Exercise requirements = Your reply should consist of one number: how many lines below contain "mask".

Extracted material =
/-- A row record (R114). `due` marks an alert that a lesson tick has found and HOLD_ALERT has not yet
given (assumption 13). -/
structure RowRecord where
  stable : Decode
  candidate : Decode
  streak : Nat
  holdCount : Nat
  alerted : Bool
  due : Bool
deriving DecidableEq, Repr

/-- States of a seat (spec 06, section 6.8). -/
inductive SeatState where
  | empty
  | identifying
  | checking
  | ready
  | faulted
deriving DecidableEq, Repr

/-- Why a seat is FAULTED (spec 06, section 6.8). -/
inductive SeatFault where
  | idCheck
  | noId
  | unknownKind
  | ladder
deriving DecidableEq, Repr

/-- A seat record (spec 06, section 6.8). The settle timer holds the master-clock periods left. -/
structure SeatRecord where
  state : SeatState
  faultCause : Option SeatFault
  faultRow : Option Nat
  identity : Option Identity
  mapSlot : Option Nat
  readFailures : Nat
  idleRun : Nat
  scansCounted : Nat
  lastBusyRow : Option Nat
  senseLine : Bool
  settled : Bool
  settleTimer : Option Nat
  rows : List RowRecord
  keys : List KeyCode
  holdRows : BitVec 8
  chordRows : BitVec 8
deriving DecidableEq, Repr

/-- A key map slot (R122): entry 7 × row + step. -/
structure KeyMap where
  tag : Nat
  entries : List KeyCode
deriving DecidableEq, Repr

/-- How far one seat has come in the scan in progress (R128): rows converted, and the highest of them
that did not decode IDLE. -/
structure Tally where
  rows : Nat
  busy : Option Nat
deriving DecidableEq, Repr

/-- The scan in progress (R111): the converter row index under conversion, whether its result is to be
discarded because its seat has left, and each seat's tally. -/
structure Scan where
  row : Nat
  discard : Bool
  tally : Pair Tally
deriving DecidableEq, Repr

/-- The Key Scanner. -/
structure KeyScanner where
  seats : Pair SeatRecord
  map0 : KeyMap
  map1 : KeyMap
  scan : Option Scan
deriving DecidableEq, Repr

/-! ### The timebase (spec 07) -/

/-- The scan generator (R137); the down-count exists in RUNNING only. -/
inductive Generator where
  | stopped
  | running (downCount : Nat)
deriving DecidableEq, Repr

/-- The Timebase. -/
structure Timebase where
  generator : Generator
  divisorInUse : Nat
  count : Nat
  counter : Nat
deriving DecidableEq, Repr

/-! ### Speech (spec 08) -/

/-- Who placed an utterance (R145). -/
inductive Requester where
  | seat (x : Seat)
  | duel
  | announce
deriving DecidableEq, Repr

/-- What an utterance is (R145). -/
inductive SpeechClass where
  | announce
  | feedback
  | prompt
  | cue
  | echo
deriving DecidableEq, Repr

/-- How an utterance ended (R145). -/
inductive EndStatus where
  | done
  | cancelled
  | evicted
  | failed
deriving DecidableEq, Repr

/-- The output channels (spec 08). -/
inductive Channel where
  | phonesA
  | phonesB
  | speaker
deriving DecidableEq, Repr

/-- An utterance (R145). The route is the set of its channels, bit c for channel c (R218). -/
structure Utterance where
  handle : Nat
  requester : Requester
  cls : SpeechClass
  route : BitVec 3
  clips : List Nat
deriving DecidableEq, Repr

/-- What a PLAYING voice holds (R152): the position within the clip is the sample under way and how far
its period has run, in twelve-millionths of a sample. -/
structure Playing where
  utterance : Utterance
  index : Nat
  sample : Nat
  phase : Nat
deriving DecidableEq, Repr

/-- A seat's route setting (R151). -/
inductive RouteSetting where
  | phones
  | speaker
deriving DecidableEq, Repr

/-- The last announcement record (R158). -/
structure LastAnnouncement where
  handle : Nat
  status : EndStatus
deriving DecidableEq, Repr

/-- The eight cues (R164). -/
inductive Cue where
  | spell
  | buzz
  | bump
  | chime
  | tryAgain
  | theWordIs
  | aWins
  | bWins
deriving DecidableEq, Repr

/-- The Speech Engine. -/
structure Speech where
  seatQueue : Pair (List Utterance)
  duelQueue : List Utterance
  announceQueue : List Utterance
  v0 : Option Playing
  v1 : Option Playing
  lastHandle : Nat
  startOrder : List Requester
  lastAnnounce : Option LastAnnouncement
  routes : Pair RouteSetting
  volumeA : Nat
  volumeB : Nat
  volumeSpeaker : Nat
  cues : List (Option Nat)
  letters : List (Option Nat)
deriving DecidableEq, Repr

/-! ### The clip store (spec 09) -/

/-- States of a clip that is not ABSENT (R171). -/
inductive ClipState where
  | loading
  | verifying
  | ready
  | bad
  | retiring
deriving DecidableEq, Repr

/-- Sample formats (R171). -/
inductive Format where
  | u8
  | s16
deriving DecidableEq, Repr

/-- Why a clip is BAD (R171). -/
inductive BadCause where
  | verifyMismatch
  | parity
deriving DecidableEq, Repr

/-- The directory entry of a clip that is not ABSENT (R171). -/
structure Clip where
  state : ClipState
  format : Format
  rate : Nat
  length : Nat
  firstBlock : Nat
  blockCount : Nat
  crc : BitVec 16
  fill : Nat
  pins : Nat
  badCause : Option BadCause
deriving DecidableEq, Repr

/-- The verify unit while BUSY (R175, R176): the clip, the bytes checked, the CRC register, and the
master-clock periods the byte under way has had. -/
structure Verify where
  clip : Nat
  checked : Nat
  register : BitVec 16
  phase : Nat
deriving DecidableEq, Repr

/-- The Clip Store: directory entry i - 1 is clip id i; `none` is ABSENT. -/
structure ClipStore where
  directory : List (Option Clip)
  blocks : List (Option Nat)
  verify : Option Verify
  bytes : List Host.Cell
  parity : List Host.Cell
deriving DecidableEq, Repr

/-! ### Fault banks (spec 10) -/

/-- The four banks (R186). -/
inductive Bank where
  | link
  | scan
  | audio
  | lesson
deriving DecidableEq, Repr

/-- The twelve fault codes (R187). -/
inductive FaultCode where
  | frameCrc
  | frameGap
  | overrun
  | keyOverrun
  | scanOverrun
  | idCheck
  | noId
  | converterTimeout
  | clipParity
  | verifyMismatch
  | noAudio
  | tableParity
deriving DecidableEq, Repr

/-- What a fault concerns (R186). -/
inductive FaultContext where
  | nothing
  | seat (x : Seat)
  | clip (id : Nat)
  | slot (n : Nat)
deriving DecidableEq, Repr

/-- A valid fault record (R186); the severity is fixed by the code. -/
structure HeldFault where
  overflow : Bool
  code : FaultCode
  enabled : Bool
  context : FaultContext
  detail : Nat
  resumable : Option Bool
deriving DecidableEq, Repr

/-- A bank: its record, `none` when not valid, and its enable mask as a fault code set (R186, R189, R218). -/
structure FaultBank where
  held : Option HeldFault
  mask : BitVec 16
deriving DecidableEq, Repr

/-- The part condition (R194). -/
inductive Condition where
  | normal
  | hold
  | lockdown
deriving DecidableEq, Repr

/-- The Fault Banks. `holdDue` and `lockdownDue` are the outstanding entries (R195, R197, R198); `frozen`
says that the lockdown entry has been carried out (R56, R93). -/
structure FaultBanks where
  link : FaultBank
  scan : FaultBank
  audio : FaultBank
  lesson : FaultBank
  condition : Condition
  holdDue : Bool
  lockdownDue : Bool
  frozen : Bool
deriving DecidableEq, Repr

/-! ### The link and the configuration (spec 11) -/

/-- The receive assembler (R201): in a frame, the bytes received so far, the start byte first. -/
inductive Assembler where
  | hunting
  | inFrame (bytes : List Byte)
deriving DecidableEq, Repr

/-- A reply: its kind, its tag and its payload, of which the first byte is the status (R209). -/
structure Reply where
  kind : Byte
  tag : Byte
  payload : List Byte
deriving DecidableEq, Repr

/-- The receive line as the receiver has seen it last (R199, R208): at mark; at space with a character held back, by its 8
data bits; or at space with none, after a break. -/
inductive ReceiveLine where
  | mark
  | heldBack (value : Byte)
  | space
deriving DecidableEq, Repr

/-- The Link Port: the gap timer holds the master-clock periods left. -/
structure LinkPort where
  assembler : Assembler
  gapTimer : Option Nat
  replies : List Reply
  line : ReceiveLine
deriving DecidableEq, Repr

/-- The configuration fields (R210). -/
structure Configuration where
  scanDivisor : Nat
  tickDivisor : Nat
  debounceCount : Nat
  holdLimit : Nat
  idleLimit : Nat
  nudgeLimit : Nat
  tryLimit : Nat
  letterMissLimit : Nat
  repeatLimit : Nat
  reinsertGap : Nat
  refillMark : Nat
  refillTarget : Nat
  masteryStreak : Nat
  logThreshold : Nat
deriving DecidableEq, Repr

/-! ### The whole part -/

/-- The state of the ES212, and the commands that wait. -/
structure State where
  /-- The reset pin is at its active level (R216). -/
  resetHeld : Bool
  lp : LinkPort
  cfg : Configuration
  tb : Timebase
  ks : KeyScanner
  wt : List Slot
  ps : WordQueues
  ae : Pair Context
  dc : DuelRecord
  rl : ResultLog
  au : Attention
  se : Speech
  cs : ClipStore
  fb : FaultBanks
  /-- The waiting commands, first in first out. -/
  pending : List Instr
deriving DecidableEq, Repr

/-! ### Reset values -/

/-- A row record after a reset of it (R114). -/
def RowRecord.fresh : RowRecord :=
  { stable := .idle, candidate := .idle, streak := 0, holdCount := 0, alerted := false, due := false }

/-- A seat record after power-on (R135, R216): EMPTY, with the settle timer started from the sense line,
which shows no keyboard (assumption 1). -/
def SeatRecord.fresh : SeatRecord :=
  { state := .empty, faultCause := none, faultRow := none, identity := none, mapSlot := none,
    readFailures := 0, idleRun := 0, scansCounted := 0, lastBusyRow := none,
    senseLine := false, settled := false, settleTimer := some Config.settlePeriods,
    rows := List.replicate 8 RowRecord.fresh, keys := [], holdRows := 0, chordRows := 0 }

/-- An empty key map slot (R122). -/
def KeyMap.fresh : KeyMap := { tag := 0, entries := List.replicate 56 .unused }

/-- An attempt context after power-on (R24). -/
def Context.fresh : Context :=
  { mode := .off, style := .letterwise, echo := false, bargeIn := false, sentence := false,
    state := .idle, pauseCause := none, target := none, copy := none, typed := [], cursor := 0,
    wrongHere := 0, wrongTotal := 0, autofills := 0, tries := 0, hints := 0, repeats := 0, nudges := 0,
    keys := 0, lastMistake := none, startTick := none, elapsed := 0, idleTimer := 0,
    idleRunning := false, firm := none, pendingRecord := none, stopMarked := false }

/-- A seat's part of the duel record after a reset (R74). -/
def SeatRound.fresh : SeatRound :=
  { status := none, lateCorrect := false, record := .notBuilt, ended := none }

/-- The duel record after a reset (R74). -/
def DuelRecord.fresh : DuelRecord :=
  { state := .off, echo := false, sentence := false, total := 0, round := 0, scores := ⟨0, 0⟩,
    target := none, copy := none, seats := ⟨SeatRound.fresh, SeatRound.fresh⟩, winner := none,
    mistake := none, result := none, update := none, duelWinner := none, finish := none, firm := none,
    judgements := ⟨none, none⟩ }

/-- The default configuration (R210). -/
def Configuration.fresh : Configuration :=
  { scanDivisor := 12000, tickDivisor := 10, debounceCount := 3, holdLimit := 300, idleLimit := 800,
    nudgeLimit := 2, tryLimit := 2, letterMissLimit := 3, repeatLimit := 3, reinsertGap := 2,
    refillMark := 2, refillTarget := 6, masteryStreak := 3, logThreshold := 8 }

Result = 2